Read: What is Donald Trump hiding?
Other presidents have demanded discretion, too. Since the 1980s, presidents have required key staff to sign a form that mandates protection of information marked as classified. But, again, Trump’s NDAs push the envelope far beyond national security and sensitive policy details to all “nonpublic information.”
How did we get here?
NDAs became common in private industry in the 1970s with the rise of tech companies that sought to protect trade secrets, such as algorithms, product design, and inventions. This kind of protection makes sense. Let’s say a pharmaceutical company is conducting groundbreaking research that could lead to an exclusive new drug. If an employee leaked this secret information, that would cause significant financial harm to the company. NDAs for trade secrets—like other protections for intellectual property—encourage investment in research and development, and allow firms to share confidential information internally without risk of unfair competition by an insider.
Since the 1980s, NDAs have expanded beyond these legitimate goals. More and more employees are asked to sign them—studies shows that more than a third of the U.S. workforce is bound by restrictive covenants—and they cover more and more categories of information and activity. Private companies regularly require their employees to sign contracts that prohibit disclosure of any information that might hurt the company, including misconduct and unethical behavior. As the public has come to learn with the advent of #MeToo, confidentiality clauses are also standard practice in settlements with an employee who is the victim of sexual harassment or discrimination. Rose McGowan and other women spoke up against the now-disgraced producer Harvey Weinstein despite their belief that their silence contracts might expose them to legal liability.

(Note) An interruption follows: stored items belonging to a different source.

-- ==== Sys2Proof/Certificates/Slice0/Obligations.lean ====
section
/-! DEFINITION. The statements for the provers. The words they are written with (Completes, Keeps, Sound and so on) are
those of Sys2Proof/Safety.lean. -/

open Sys2Proof Sys2Proof.Machine

/-! ## Encoding -/

/-- Decoding an encoded instruction gives it back, every operand at every value (30_encoding R90 to R103, R127). -/
def Obligations.DecodeEncode : Prop := ∀ i : Instr, decode (encode i) = .ok i

/-- 30_encoding R91: bits 0-1 of the first byte give the length. -/
def Obligations.InstructionLength : Prop :=
  ∀ b : Byte, instructionLength b =
    if b.getMsbD 0 = false ∧ b.getMsbD 1 = false then 2 else if b.getMsbD 0 = true ∧ b.getMsbD 1 = true then 6 else 4

/-- Some words written out from the encodings of 30_encoding, one for each first byte (sanity). -/
def Obligations.DecodedWords : Prop :=
  decode [0xB9#8, 0xC8#8, 0x30#8, 0x12#8] = .ok (.ahhhr 1 2 3) ∧
  decode [0xCC#8, 0x46#8, 0xFF#8, 0xFF#8, 0xFF#8, 0xF8#8] = .ok (.brcth 4 0xFFFFFFF8#32) ∧
  decode [0xE3#8, 0x10#8, 0x30#8, 0x08#8, 0x00#8, 0xCA#8] = .ok (.lfh 1 8#20 0 3) ∧
  decode [0xEC#8, 0x12#8, 0x08#8, 0x8F#8, 0x00#8, 0x5D#8] = .ok (.risbhg 1 2 0x08#8 0x8F#8 0x00#8) ∧
  decode [0xEB#8, 0x14#8, 0x20#8, 0x08#8, 0x00#8, 0xF2#8] = .ok (.loc 1 8#20 2 4#4) ∧
  decode [0xEB#8, 0xFF#8, 0x20#8, 0x00#8, 0x00#8, 0x6E#8] = .ok (.alsi 0#20 2 0xFF#8) ∧
  decode [0xC8#8, 0x84#8, 0x60#8, 0x00#8, 0x70#8, 0x00#8] = .ok (.lpd 8 0#12 6 0#12 7) ∧
  decode [0x07#8, 0xE0#8] = .ok .bcr_14_0 ∧ decode [0xB2#8, 0xB8#8, 0x00#8, 0x07#8] = .ok (.srnmb 7#12 0)

/-- 30_encoding R115: the unused fields of RRE, RRF and RIE-d are not examined, which is D11 (log 31). -/
def Obligations.UnusedFieldsIgnored : Prop :=
  ∀ a b c u : Byte,
    (∀ op ∈ [0xCD#8, 0xDD#8, 0xCF#8, 0xDF#8, 0xE1#8, 0x28#8, 0x2A#8, 0x2B#8, 0x2C#8],
      decode [0xB9#8, op, u, a] = decode [0xB9#8, op, 0x00#8, a]) ∧
    (∀ op ∈ [0xC8#8, 0xD8#8, 0xCA#8, 0xDA#8, 0xC9#8, 0xD9#8, 0xCB#8, 0xDB#8, 0xF2#8, 0xE2#8, 0xF8#8, 0xE8#8, 0xFA#8,
        0xEA#8, 0xF4#8, 0xE4#8, 0xF7#8, 0xE7#8, 0xF6#8, 0xE6#8, 0xF9#8, 0xE9#8, 0xFB#8, 0xEB#8, 0x2D#8],
      decode [0xB9#8, op, u, a] = decode [0xB9#8, op, u &&& 0xF0#8, a]) ∧
    ∀ op ∈ [0xD8#8, 0xD9#8, 0xDA#8, 0xDB#8],
      decode [0xEC#8, a, b, c, u, op] = decode [0xEC#8, a, b, c, 0x00#8, op]

/-! ## The step -/

/-- A step runs the decoded instruction (00_scope R13): with an empty schedule its stores become visible at once (the
model's choice, log 12); as a move of the schedule they stay in the buffer. -/
def Obligations.StepRunsDecoded : Prop :=
  ∀ (s : State) (bs : List Byte) (i : Instr), s.cpu.status = .operating → s.cpu.psw.pc ∉ s.cpu.endAddresses →
    s.fetchInstruction = .ok bs → decode bs = .ok i → s.StepIs (exec i)

/-- An instruction whose encoding stands at an even pc in program text is the one a step runs (20_memory R64,
30_encoding R91). That its bytes stand at wrapped addresses is the model's reading of 10_state R27 with 30_encoding R108
(log 28), and that its stores become visible at once with an empty schedule is the model's choice (log 12). -/
def Obligations.ProgramTextRuns : Prop :=
  ∀ (s : State) (i : Instr), s.cpu.status = .operating → s.cpu.psw.pc ∉ s.cpu.endAddresses →
    s.cpu.psw.pc.toNat % 2 = 0 →
    (∀ a ∈ s.operand s.cpu.psw.pc (encode i).length, s.present [a] = true ∧ s.cpu.hasText a = true) →
    (s.operand s.cpu.psw.pc (encode i).length).map (Memory.read s.storage) = encode i → s.StepIs (exec i)

/-- An instruction fetch that cannot be made: an odd pc is a specification exception, and with an even pc a byte of the
instruction outside STORAGE or outside the CPU's program text is an addressing exception; nothing else changes
(20_memory R66; 60_exceptions R350, R355, R356, R360), but that with an empty schedule buffered stores become visible (the
model's choice, log 12). ILEN is recorded when the first byte, which gives it, was fetched (30_encoding R91); that none is
recorded otherwise is the model's choice (log 9). That the bytes stand at wrapped addresses is the model's reading of
10_state R27 with 30_encoding R108 (log 28). -/
def Obligations.FetchExceptions : Prop :=
  ∀ s : State, s.cpu.status = .operating → s.cpu.psw.pc ∉ s.cpu.endAddresses →
    let stops : ProgramException → Option Nat → Prop := fun e ilen => s.StepIs fun u => .next
      { u with cpu := { u.cpu with
          status := .faulted { exception := e, code := e.code, ia := s.cpu.psw.pc, ilen := ilen } } }
    let absent : Nat → Prop := fun a => s.present [a] = false ∨ s.cpu.hasText a = false
    let first := (s.cpu.psw.amode.wrap s.cpu.psw.pc).toNat
    let ilen := instructionLength (Memory.read s.storage first)
    (s.cpu.psw.pc.toNat % 2 = 1 → stops .specification none) ∧
    (s.cpu.psw.pc.toNat % 2 = 0 → absent first → stops .addressing none) ∧
    (s.cpu.psw.pc.toNat % 2 = 0 → ¬ absent first → (∃ a ∈ s.operand s.cpu.psw.pc ilen, absent a) →
      stops .addressing (some ilen))

/-- A CPU whose pc is an end address stops in the finished state; nothing else changes (70_reset_and_hazards R383), but
that with an empty schedule buffered stores become visible (the model's choice, log 12). -/
def Obligations.EndAddressFinishes : Prop :=
  ∀ s : State, s.cpu.status = .operating → s.cpu.psw.pc ∈ s.cpu.endAddresses →
    s.StepIs fun u => .next { u with cpu := { u.cpu with status := .finished } }

/-- The run is over exactly when every CPU is finished or faulted (70_reset_and_hazards R383). That a step then answers a
fault, and that the schedule comes first, are the model's choices (log 24, log 12). -/
def Obligations.RunOver : Prop :=
  ∀ s : State, s.schedule = [] → (step s = .fault .runOver ↔ ∀ c ∈ s.cpus, c.status ≠ .operating)

/-- An operation code without a row is refused (30_encoding R117; log 18), but for BCR with a zero R2 and a mask of 0 to
13, which only advances pc (48_miscellaneous R332); that the model accepts it is the model's choice (log 17). -/
def Obligations.UnknownCodes : Prop :=
  (∀ (s : State) (bs : List Byte) (why : Rejection), s.cpu.status = .operating →
    s.cpu.psw.pc ∉ s.cpu.endAddresses → s.fetchInstruction = .ok bs → decode bs = .error why →
      (∀ m : BitVec 4, m.toNat ≤ 13 → bs = [0x07#8, m ++ 0#4] → s.StepIs bcrNoOperation) ∧
      ((∀ m : BitVec 4, m.toNat ≤ 13 → bs ≠ [0x07#8, m ++ 0#4]) →
        s.StepIs fun _ => .refused .unknownOperationCode)) ∧
  ∀ s : State, ∃ t, bcrNoOperation s = .next t ∧ t.cpu.psw.pc = s.nextPc 2 ∧ t.cpu.psw.cc = s.cpu.psw.cc ∧
    t.cpu.status = s.cpu.status ∧ s.Keeps t [] ∧ s.KeepsStorage t

/-! ## What every step keeps -/

/-- Every step keeps the sound states: storage canonical, buffered stores in STORAGE and outside program text, pc even
and in its addressing mode, fault records with their own code, facility bit 77 only with 76. Sound is the model's own
invariant, built from the rules its fields cite. -/
def Obligations.StepKeepsSound : Prop := ∀ s t : State, s.Sound → step s = .next t → t.Sound

/-- The state after reset is sound; the reset values themselves are the model's choice (log 1, log 4, log 5, log 7). -/
def Obligations.ResetSound : Prop := State.reset.Sound

/-- Program text is immutable during a run (20_memory R77). -/
def Obligations.ProgramTextImmutable : Prop :=
  ∀ s t : State, s.Sound → step s = .next t →
    ∀ a, s.hasText a = true → t.hasText a = true ∧ Memory.read t.storage a = Memory.read s.storage a

/-- No instruction writes what the rules call unwritten: the PSW but for CC and pc, the control, floating-point, access
and prefix registers, the TLB, and the configuration; no instruction touches another CPU (10_state R26, R44; 00_scope
R13). -/
def Obligations.InstructionFrame : Prop :=
  ∀ (i : Instr) (s t : State), exec i s = .next t →
    s.cpu.SameFixed t.cpu ∧ s.SameFixed t ∧ t.others = s.others ∧ t.schedule = s.schedule

/-- No step changes the configuration or the number of CPUs (10_state R39, R40, R43; 60_exceptions R367). -/
def Obligations.ConfigurationKept : Prop :=
  ∀ s t : State, step s = .next t → s.SameFixed t ∧ t.cpus.length = s.cpus.length ∧ ∀ a, t.hasText a = s.hasText a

Read: How legal agreements can silence victims of workplace sexual assault
Ultimately, thanks in part to the publicity of the #MeToo campaign, McGowan and others were not sued by Weinstein. And despite NDAs’ prevalence, the law includes many limits on not only their enforceability, but also their use. The courts have been consistent in maintaining that NDAs cannot prevent an employee from reporting illegal conduct and aiding agency investigations. The National Labor Relations Board holds that non-disparagement clauses, as well as clauses that attempt to prevent employees from discussing with their co-workers the terms and conditions of their job, conflict with the rights of workers to engage in concerted activity. The courts have invalidated agreements that prohibit employees from filing charges about harassment and discrimination. The federal Defend Trade Secrets Act (DTSA) includes a whistleblower-immunity clause, and the law requires that every new NDA since the law was passed, in 2016, include a paragraph alerting employees to their whistleblowing rights. Several state and federal bills seek to limit NDAs in harassment settlements.